What is expected ▸ How many lines in the records below contain the word "entries"? State only that number.
[Available data — start]
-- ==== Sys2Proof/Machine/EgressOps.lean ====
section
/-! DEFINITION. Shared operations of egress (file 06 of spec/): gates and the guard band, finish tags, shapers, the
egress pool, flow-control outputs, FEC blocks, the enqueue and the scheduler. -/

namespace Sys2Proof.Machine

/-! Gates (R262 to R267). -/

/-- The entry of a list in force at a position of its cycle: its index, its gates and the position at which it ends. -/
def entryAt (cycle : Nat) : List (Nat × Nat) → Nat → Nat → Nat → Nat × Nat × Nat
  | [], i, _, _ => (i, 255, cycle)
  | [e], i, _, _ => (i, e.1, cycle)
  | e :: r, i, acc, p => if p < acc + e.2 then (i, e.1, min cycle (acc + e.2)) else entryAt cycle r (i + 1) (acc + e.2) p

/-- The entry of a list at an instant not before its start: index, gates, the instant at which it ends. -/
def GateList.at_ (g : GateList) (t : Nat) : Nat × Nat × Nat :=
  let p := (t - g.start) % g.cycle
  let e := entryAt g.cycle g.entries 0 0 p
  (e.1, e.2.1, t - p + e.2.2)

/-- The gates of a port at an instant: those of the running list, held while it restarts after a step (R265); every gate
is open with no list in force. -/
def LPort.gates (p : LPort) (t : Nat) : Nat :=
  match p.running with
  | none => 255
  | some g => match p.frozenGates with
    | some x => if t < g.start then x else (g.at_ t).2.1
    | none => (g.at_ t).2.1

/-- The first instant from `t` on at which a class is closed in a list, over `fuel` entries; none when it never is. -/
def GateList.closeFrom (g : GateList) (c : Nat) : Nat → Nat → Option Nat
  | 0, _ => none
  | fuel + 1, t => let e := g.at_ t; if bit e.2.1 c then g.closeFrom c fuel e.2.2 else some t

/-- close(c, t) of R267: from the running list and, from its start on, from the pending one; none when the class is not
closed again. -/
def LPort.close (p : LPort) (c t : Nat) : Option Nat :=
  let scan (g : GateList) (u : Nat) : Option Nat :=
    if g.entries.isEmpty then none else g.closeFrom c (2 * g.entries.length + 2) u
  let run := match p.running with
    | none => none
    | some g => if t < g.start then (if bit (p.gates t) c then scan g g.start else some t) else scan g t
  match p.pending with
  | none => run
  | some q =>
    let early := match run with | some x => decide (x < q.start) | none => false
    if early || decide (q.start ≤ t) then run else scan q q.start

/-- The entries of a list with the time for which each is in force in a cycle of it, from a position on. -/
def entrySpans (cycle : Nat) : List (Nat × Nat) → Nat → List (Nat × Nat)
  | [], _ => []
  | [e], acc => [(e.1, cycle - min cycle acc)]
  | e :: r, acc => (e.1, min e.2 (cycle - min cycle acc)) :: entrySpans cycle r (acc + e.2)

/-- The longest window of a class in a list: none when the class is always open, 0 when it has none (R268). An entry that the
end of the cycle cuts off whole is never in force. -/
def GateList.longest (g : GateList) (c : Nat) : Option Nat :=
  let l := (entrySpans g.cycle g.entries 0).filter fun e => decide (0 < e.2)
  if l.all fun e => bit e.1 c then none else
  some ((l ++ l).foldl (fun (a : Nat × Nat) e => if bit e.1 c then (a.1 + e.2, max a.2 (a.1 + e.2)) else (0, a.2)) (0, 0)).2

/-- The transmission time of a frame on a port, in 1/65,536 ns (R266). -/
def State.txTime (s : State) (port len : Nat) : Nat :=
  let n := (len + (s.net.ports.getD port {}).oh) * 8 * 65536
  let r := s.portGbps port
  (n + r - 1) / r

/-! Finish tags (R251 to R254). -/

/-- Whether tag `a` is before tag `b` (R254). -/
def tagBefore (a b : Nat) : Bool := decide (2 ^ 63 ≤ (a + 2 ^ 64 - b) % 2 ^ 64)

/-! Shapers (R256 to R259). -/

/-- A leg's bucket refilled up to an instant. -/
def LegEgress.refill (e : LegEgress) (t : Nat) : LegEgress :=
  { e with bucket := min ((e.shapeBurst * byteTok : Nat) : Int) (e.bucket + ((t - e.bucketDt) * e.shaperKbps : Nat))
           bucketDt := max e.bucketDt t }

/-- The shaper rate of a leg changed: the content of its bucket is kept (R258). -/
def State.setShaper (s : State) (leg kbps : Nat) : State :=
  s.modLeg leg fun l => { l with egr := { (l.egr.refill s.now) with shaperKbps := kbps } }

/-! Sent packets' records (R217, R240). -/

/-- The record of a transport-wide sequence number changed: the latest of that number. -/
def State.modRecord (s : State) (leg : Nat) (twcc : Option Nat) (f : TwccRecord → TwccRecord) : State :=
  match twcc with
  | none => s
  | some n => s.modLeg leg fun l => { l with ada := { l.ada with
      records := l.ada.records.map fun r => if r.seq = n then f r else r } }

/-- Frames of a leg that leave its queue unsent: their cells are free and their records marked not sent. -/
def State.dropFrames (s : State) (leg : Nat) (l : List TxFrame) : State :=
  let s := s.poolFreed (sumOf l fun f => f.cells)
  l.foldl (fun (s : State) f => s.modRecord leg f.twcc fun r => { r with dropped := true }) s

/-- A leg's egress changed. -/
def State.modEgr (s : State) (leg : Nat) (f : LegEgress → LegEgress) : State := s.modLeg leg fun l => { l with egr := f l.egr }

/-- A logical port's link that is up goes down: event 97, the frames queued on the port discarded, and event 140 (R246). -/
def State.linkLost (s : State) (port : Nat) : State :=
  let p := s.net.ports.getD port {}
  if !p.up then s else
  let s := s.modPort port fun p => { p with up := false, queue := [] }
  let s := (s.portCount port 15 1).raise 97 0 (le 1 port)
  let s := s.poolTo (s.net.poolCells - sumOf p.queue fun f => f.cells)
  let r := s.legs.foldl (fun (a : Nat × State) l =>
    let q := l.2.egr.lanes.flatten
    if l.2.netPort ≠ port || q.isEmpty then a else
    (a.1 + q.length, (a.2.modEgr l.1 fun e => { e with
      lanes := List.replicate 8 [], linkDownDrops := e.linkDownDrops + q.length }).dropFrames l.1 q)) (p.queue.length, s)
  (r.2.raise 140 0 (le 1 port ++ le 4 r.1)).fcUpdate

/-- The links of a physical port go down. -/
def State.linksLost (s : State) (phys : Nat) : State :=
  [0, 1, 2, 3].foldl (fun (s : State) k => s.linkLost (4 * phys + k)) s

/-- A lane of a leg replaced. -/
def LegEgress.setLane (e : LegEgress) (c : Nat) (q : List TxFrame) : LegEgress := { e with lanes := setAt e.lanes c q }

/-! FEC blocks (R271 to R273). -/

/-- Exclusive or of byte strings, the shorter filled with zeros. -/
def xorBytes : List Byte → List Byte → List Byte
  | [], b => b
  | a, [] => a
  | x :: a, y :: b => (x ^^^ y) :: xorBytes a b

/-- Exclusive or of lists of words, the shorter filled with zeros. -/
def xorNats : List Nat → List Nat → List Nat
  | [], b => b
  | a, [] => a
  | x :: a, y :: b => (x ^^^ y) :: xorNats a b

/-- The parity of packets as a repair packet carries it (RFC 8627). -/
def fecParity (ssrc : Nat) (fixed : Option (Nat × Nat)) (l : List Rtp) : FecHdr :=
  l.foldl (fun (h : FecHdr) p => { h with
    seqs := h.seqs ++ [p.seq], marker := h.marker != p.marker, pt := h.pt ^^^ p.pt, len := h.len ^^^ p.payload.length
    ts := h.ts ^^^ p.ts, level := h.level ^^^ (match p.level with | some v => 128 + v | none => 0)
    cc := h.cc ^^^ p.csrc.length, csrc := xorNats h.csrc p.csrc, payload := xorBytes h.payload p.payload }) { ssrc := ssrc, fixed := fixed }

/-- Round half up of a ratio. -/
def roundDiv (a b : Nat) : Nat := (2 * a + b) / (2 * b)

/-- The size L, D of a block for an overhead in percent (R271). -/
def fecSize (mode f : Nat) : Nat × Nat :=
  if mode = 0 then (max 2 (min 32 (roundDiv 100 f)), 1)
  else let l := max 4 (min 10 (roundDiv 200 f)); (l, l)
[Available data — finish]
Task result ▸ 5